TASK TO CARRY OUT
Of all the entries below, retype only the lines from the one with "def execNeg (o" through the one with "def execBrev (o", exactly as they appear.

[Stored data entries]
────────────────────────────────────────

-- ==== Sys2Proof/Machine/IntLane.lean ====
section
/-! DEFINITION. The integer, bit, packed and address instructions of group code, and vgive and vclaim (03 R71-R88). -/

namespace Sys2Proof.Machine
open Sys2Proof

/-- IT (03 R76): SAT, width, U. -/
def itSat (f : BitVec 4) : Bool := bit f 3
def itWide (f : BitVec 4) : Bool := bit f 2
def itW (f : BitVec 4) : Nat := if bit f 2 then 64 else 32
def itU (f : BitVec 4) : Bool := bit f 0

def fnAdd (f : BitVec 4) : Nat → Nat → Nat := iAdd (itSat f) (itU f) (itW f)
def fnSub (f : BitVec 4) : Nat → Nat → Nat := iSub (itSat f) (itU f) (itW f)
def fnMul (f : BitVec 4) : Nat → Nat → Nat := iMul (itSat f) (itU f) (itW f)
def fnMulhi (f : BitVec 4) : Nat → Nat → Nat := iMulhi (itU f) (itW f)
def fnMin (f : BitVec 4) : Nat → Nat → Nat := iMin (itU f) (itW f)
def fnMax (f : BitVec 4) : Nat → Nat → Nat := iMax (itU f) (itW f)

/-- add (03 R78). -/
def execAdd (o : LOp) (s : State) : Out := lane2 (.add o) o s (itWide o.f) (itWide o.f) (!itU o.f) (fnAdd o.f)

/-- add, short form (03 R78). -/
def execAddL32 (w : L32) (s : State) : Out := short2 (.addL32 w) w s (itWide w.f) (itWide w.f) (!itU w.f) (fnAdd w.f)

/-- sub (03 R78). -/
def execSub (o : LOp) (s : State) : Out := lane2 (.sub o) o s (itWide o.f) (itWide o.f) (!itU o.f) (fnSub o.f)

/-- sub, short form (03 R78). -/
def execSubL32 (w : L32) (s : State) : Out := short2 (.subL32 w) w s (itWide w.f) (itWide w.f) (!itU w.f) (fnSub w.f)

/-- mul (03 R78). -/
def execMul (o : LOp) (s : State) : Out := lane2 (.mul o) o s (itWide o.f) (itWide o.f) (!itU o.f) (fnMul o.f)

/-- mul, short form (03 R78). -/
def execMulL32 (w : L32) (s : State) : Out := short2 (.mulL32 w) w s (itWide w.f) (itWide w.f) (!itU w.f) (fnMul w.f)

/-- mulhi (03 R78). -/
def execMulhi (o : LOp) (s : State) : Out := lane2 (.mulhi o) o s (itWide o.f) (itWide o.f) (!itU o.f) (fnMulhi o.f)

/-- mulhi, short form (03 R78). -/
def execMulhiL32 (w : L32) (s : State) : Out := short2 (.mulhiL32 w) w s (itWide w.f) (itWide w.f) (!itU w.f) (fnMulhi w.f)

/-- min (03 R78). -/
def execMin (o : LOp) (s : State) : Out := lane2 (.min o) o s (itWide o.f) (itWide o.f) (!itU o.f) (fnMin o.f)

/-- min, short form (03 R78). -/
def execMinL32 (w : L32) (s : State) : Out := short2 (.minL32 w) w s (itWide w.f) (itWide w.f) (!itU w.f) (fnMin w.f)

/-- max (03 R78). -/
def execMax (o : LOp) (s : State) : Out := lane2 (.max o) o s (itWide o.f) (itWide o.f) (!itU o.f) (fnMax o.f)

/-- max, short form (03 R78). -/
def execMaxL32 (w : L32) (s : State) : Out := short2 (.maxL32 w) w s (itWide w.f) (itWide w.f) (!itU w.f) (fnMax w.f)

/-- mad (03 R78). -/
def execMad (o : LOp) (s : State) : Out := lane3 (.mad o) o s (itWide o.f) (itWide o.f) (!itU o.f) (iMad (itSat o.f) (itU o.f) (itW o.f))

/-- div (03 R79). -/
def execDiv (o : LOp) (s : State) : Out := lane2 (.div o) o s (itWide o.f) (itWide o.f) (!itU o.f) (iDiv (itSat o.f) (itU o.f) (itW o.f))

/-- rem (03 R79). -/
def execRem (o : LOp) (s : State) : Out := lane2 (.rem o) o s (itWide o.f) (itWide o.f) (!itU o.f) (iRem (itU o.f) (itW o.f))

/-- abs (03 R78). -/
def execAbs (o : LOp) (s : State) : Out := lane1 (.abs o) o s (itWide o.f) (itWide o.f) (iAbs (itSat o.f) (itW o.f))

/-- abs, short form (03 R78). -/
def execAbsL32 (w : L32) (s : State) : Out := short1 (.absL32 w) w s (itWide w.f) (itWide w.f) (iAbs (itSat w.f) (itW w.f))

/-- neg (03 R78). -/
def execNeg (o : LOp) (s : State) : Out := lane1 (.neg o) o s (itWide o.f) (itWide o.f) (iNeg (itSat o.f) (itW o.f))

/-- neg, short form (03 R78). -/
def execNegL32 (w : L32) (s : State) : Out := short1 (.negL32 w) w s (itWide w.f) (itWide w.f) (iNeg (itSat w.f) (itW w.f))

/-- not (03 R80). -/
def execNot (o : LOp) (s : State) : Out := lane1 (.not o) o s (itWide o.f) (itWide o.f) (iNot (itW o.f))

/-- not, short form (03 R80). -/
def execNotL32 (w : L32) (s : State) : Out := short1 (.notL32 w) w s (itWide w.f) (itWide w.f) (iNot (itW w.f))

/-- brev (03 R80). -/
def execBrev (o : LOp) (s : State) : Out := lane1 (.brev o) o s (itWide o.f) (itWide o.f) (iBrev (itW o.f))

/-- brev, short form (03 R80). -/
def execBrevL32 (w : L32) (s : State) : Out := short1 (.brevL32 w) w s (itWide w.f) (itWide w.f) (iBrev (itW w.f))

/-- popc (03 R80). -/
def execPopc (o : LOp) (s : State) : Out := lane1 (.popc o) o s false (itWide o.f) (iPopc (itW o.f))

/-- popc, short form (03 R80). -/
def execPopcL32 (w : L32) (s : State) : Out := short1 (.popcL32 w) w s false (itWide w.f) (iPopc (itW w.f))

/-- clz (03 R80). -/
def execClz (o : LOp) (s : State) : Out := lane1 (.clz o) o s false (itWide o.f) (iClz (itW o.f))

/-- clz, short form (03 R80). -/
def execClzL32 (w : L32) (s : State) : Out := short1 (.clzL32 w) w s false (itWide w.f) (iClz (itW w.f))

/-- ctz (03 R80). -/
def execCtz (o : LOp) (s : State) : Out := lane1 (.ctz o) o s false (itWide o.f) (iCtz (itW o.f))

/-- ctz, short form (03 R80). -/
def execCtzL32 (w : L32) (s : State) : Out := short1 (.ctzL32 w) w s false (itWide w.f) (iCtz (itW w.f))

/-- and (03 R80). -/
def execAnd (o : LOp) (s : State) : Out := lane2 (.and o) o s (itWide o.f) (itWide o.f) false iAnd

/-- and, short form (03 R80). -/
def execAndL32 (w : L32) (s : State) : Out := short2 (.andL32 w) w s (itWide w.f) (itWide w.f) false iAnd

/-- or (03 R80). -/
def execOr (o : LOp) (s : State) : Out := lane2 (.or o) o s (itWide o.f) (itWide o.f) false iOr

/-- or, short form (03 R80). -/
def execOrL32 (w : L32) (s : State) : Out := short2 (.orL32 w) w s (itWide w.f) (itWide w.f) false iOr

/-- xor (03 R80). -/
def execXor (o : LOp) (s : State) : Out := lane2 (.xor o) o s (itWide o.f) (itWide o.f) false iXor

/-- xor, short form (03 R80). -/
def execXorL32 (w : L32) (s : State) : Out := short2 (.xorL32 w) w s (itWide w.f) (itWide w.f) false iXor

/-- andn (03 R80). -/
def execAndn (o : LOp) (s : State) : Out := lane2 (.andn o) o s (itWide o.f) (itWide o.f) false (iAndn (itW o.f))

/-- andn, short form (03 R80). -/
def execAndnL32 (w : L32) (s : State) : Out := short2 (.andnL32 w) w s (itWide w.f) (itWide w.f) false (iAndn (itW w.f))

/-- shl: the amount is 32 bits (03 R80). -/
def execShl (o : LOp) (s : State) : Out := lane2 (.shl o) o s (itWide o.f) false false (iShl (itW o.f))

/-- shl, short form (03 R80). -/
def execShlL32 (w : L32) (s : State) : Out := short2 (.shlL32 w) w s (itWide w.f) false false (iShl (itW w.f))

/-- shr: the amount is 32 bits (03 R80). -/
def execShr (o : LOp) (s : State) : Out := lane2 (.shr o) o s (itWide o.f) false false (iShr (itW o.f))

/-- shr, short form (03 R80). -/
def execShrL32 (w : L32) (s : State) : Out := short2 (.shrL32 w) w s (itWide w.f) false false (iShr (itW w.f))

/-- sra: the amount is 32 bits (03 R80). -/
def execSra (o : LOp) (s : State) : Out := lane2 (.sra o) o s (itWide o.f) false false (iSra (itW o.f))

/-- sra, short form (03 R80). -/
def execSraL32 (w : L32) (s : State) : Out := short2 (.sraL32 w) w s (itWide w.f) false false (iSra (itW w.f))

/-- rotl: the amount is 32 bits (03 R80). -/
def execRotl (o : LOp) (s : State) : Out := lane2 (.rotl o) o s (itWide o.f) false false (iRotl (itW o.f))

/-- rotl, short form (03 R80). -/
def execRotlL32 (w : L32) (s : State) : Out := short2 (.rotlL32 w) w s (itWide w.f) false false (iRotl (itW w.f))

/-- bfe (03 R80). -/
def execBfe (o : LOp) (s : State) : Out := lane2 (.bfe o) o s (itWide o.f) false false (iBfe (itU o.f) (itW o.f))

/-- bfe, short form (03 R80). -/
def execBfeL32 (w : L32) (s : State) : Out := short2 (.bfeL32 w) w s (itWide w.f) false false (iBfe (itU w.f) (itW w.f))

/-- bfi (03 R80). -/
def execBfi (o : LOp) (s : State) : Out := lane3 (.bfi o) o s (itWide o.f) false false (iBfi (itW o.f))

/-- cmp (03 R81): conditions 2 and 3 are signed, so a literal is sign-extended for them alone. -/
def execCmp (o : LOp) (s : State) : Out :=
  let cc := bits o.f 2 0
  let wide := bit o.f 3
  lanePred (.cmp o) o s fun l => iCmp cc (if wide then 64 else 32) (s.srcA o wide l) (s.srcB o wide (cc == 2 || cc == 3) l)

/-- sel (03 R81): D takes A where the bit of triple C is one, and B where it is zero. -/
def execSel (o : LOp) (s : State) : Out :=
  let wide := bit o.f 2
  lanePure (.sel o) o s wide fun l => if (s.triple (cTripleOf o)).getLsbD l then s.srcA o wide l else s.srcB o wide false l

/-- The source of mov (03 R82): the literal, or by F[1:0] a v register, a g register or an s register (DEDUCED, log 31). -/
def State.movSource (s : State) (o : LOp) (l : Nat) : Nat :=
  let wide := bit o.f 2
  match if o.isLit then 0 else bits o.f 1 0 with
  | 1 => s.gVal wide o.b.toNat
  | 2 => let x := (s.rs o.b.toNat).toNat; if wide then x else x % 2 ^ 32
  | _ => s.srcB o wide false l

/-- mov (03 R82). -/
def execMov (o : LOp) (s : State) : Out := lanePure (.mov o) o s (bit o.f 2) (s.movSource o)

/-- mov, short form (03 R82): with G = 1 it copies g to g. -/
def execMovL32 (w : L32) (s : State) : Out :=
  if w.g then gExec (.movL32 w) s (bit w.f 2) w.d.toNat (s.gVal (bit w.f 2) w.b.toNat)
  else lanePure (.movL32 w) w.toLOp s (bit w.f 2) (s.movSource w.toLOp)

/-- cvti (03 R83). -/
def execCvti (o : LOp) (s : State) : Out :=
  lane1 (.cvti o) o s (o.f == 4 || o.f == 5) (o.f == 6 || o.f == 7 || o.f == 8) (iCvt o.f.toNat)

/-- cvti, short form (03 R83). -/
def execCvtiL32 (w : L32) (s : State) : Out :=
  short1 (.cvtiL32 w) w s (w.f == 4 || w.f == 5) (w.f == 6 || w.f == 7 || w.f == 8) (iCvt w.f.toNat)

/-- lea (03 R84): A is a pair, B 32 bits. -/
def execLea (o : LOp) (s : State) : Out :=
  lanePure (.lea o) o s true fun l => iLea o.f (s.srcA o true l) (s.srcB o false false l)

/-- perm (03 R85). -/
def execPerm (o : LOp) (s : State) : Out := lane3 (.perm o) o s false false false iPerm

/-- padd (03 R86). -/
def execPadd (o : LOp) (s : State) : Out := lane2 (.padd o) o s false false false (iPacked 0x20 o.f)

/-- padd, short form (03 R86). -/
def execPaddL32 (w : L32) (s : State) : Out := short2 (.paddL32 w) w s false false false (iPacked 0x20 w.f)

/-- psub (03 R86). -/
def execPsub (o : LOp) (s : State) : Out := lane2 (.psub o) o s false false false (iPacked 0x21 o.f)

/-- psub, short form (03 R86). -/
def execPsubL32 (w : L32) (s : State) : Out := short2 (.psubL32 w) w s false false false (iPacked 0x21 w.f)

/-- pmul (03 R86). -/
def execPmul (o : LOp) (s : State) : Out := lane2 (.pmul o) o s false false false (iPacked 0x22 o.f)

/-- pmul, short form (03 R86). -/
def execPmulL32 (w : L32) (s : State) : Out := short2 (.pmulL32 w) w s false false false (iPacked 0x22 w.f)

/-- pmin (03 R86). -/
def execPmin (o : LOp) (s : State) : Out := lane2 (.pmin o) o s false false false (iPacked 0x23 o.f)

/-- pmin, short form (03 R86). -/
def execPminL32 (w : L32) (s : State) : Out := short2 (.pminL32 w) w s false false false (iPacked 0x23 w.f)

/-- pmax (03 R86). -/
def execPmax (o : LOp) (s : State) : Out := lane2 (.pmax o) o s false false false (iPacked 0x24 o.f)

/-- pmax, short form (03 R86). -/
def execPmaxL32 (w : L32) (s : State) : Out := short2 (.pmaxL32 w) w s false false false (iPacked 0x24 w.f)

/-- pabs (03 R86). -/
def execPabs (o : LOp) (s : State) : Out := lane1 (.pabs o) o s false false fun a => iPacked 0x25 o.f a 0

/-- pabs, short form (03 R86). -/
def execPabsL32 (w : L32) (s : State) : Out := short1 (.pabsL32 w) w s false false fun a => iPacked 0x25 w.f a 0

/-- pshl (03 R87). -/
def execPshl (o : LOp) (s : State) : Out := lane2 (.pshl o) o s false false false (iPshift 0x26 o.f)

/-- pshl, short form (03 R87). -/
def execPshlL32 (w : L32) (s : State) : Out := short2 (.pshlL32 w) w s false false false (iPshift 0x26 w.f)

/-- pshr (03 R87). -/
def execPshr (o : LOp) (s : State) : Out := lane2 (.pshr o) o s false false false (iPshift 0x27 o.f)

/-- pshr, short form (03 R87). -/
def execPshrL32 (w : L32) (s : State) : Out := short2 (.pshrL32 w) w s false false false (iPshift 0x27 w.f)

/-- psra (03 R87). -/
def execPsra (o : LOp) (s : State) : Out := lane2 (.psra o) o s false false false (iPshift 0x28 o.f)

/-- psra, short form (03 R87). -/
def execPsraL32 (w : L32) (s : State) : Out := short2 (.psraL32 w) w s false false false (iPshift 0x28 w.f)

/-- pcmp (03 R86). -/
def execPcmp (o : LOp) (s : State) : Out := lane2 (.pcmp o) o s false false false (iPcmp o.f)

/-- pcmp, short form (03 R86). -/
def execPcmpL32 (w : L32) (s : State) : Out := short2 (.pcmpL32 w) w s false false false (iPcmp w.f)

/-- ppack (03 R88). -/
def execPpack (o : LOp) (s : State) : Out := lane2 (.ppack o) o s false false false (iPpack o.f)

/-- ppack, short form (03 R88). -/
def execPpackL32 (w : L32) (s : State) : Out := short2 (.ppackL32 w) w s false false false (iPpack w.f)

/-- pdot (03 R86). -/
def execPdot (o : LOp) (s : State) : Out := lane3 (.pdot o) o s false false false (iPdot o.f)

/-- sad (03 R86). -/
def execSad (o : LOp) (s : State) : Out := lane3 (.sad o) o s false false false (iSad o.f)

/-- punpk (03 R88). -/
def execPunpk (o : LOp) (s : State) : Out := lane1 (.punpk o) o s false false (iPunpk o.f)

/-- punpk, short form (03 R88). -/
def execPunpkL32 (w : L32) (s : State) : Out := short1 (.punpkL32 w) w s false false (iPunpk w.f)

/-- Every open window of the group has closed (03 R72): the fragment's own windows are closed, once their answers are
there and no fault stands; the other slot must have none. -/
def State.groupWindowsClosed (s : State) : Bool :=
  (firstFault s.frag.windows).isNone && !answersOpen s.frag.windows && (s.grp.slotOf !s.cur.slotB).windows.isEmpty

/-- vgive and vclaim issue once every window of the group has closed (03 R72): a fault of the fragment's own windows comes
first, and while it waits for the other slot its own are closed. -/
def State.afterWindows (s : State) (f : State → State) : State :=
  if s.groupWindowsClosed then f s.closeAll
  else
    match firstFault s.frag.windows with
    | some (w, l) => s.reportLate w l
    | none => if answersOpen s.frag.windows then s.wait else s.closeAll.wait

/-- vgive (03 R72). -/
def execVgive (o : LOp) (s : State) : Out :=
  laneExec (.vgive o) o s fun s => s.afterWindows fun s =>
    let n := o.f.toNat + 1
    if s.grp.vcount < 32 * n + 32 then s.raise { cause := causeRegRange, tval := BitVec.ofNat 64 s.grp.vcount } 8
    else
      let c := s.grp.vcount - 32 * n
      let g := { s.grp with vcount := c, v := s.grp.v.filter fun p => decide (p.1 < c) }
      ({ s with grp := g, team := { s.team with vpool := s.team.vpool + n } }).retire 8

/-- vclaim and vclaim.try (03 R72): k is the triple, 0 for the form that waits. -/
def claim (i : Instr) (o : LOp) (k : Nat) (s : State) : Out :=
  laneExec i o s fun s => s.afterWindows fun s =>
    let n := o.f.toNat + 1
    if s.grp.vcount + 32 * n > 1024 then s.raise { cause := causeRegRange, tval := BitVec.ofNat 64 s.grp.vcount } 8
    else if s.team.vpool < n then (if k = 0 then s.wait else (s.wtriple k allLanes 0).retire 8)
    else
      let g := { s.grp with vcount := s.grp.vcount + 32 * n, v := s.grp.v.filter fun p => decide (p.1 < s.grp.vcount) }
      let s := { s with grp := g, team := { s.team with vpool := s.team.vpool - n } }
      (if k = 0 then s else s.wtriple k allLanes allLanes).retire 8

/-- vclaim (03 R72). -/
def execVclaim (o : LOp) (s : State) : Out := claim (.vclaim o) o 0 s
/-- vclaim.try (03 R72). -/
def execVclaimTry (o : LOp) (s : State) : Out := claim (.vclaimTry o) o o.d.toNat s

end Sys2Proof.Machine
end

────────────────────────────────────────

RESPONSE FOR THIS EXERCISE
def execNeg (o : LOp) (s : State) : Out := lane1 (.neg o) o s (itWide o.f) (itWide o.f) (iNeg (itSat o.f) (itW o.f))

/-- neg, short form (03 R78). -/
def execNegL32 (w : L32) (s : State) : Out := short1 (.negL32 w) w s (itWide w.f) (itWide w.f) (iNeg (itSat w.f) (itW w.f))

/-- not (03 R80). -/
def execNot (o : LOp) (s : State) : Out := lane1 (.not o) o s (itWide o.f) (itWide o.f) (iNot (itW o.f))

/-- not, short form (03 R80). -/
def execNotL32 (w : L32) (s : State) : Out := short1 (.notL32 w) w s (itWide w.f) (itWide w.f) (iNot (itW w.f))

/-- brev (03 R80). -/
def execBrev (o : LOp) (s : State) : Out := lane1 (.brev o) o s (itWide o.f) (itWide o.f) (iBrev (itW o.f))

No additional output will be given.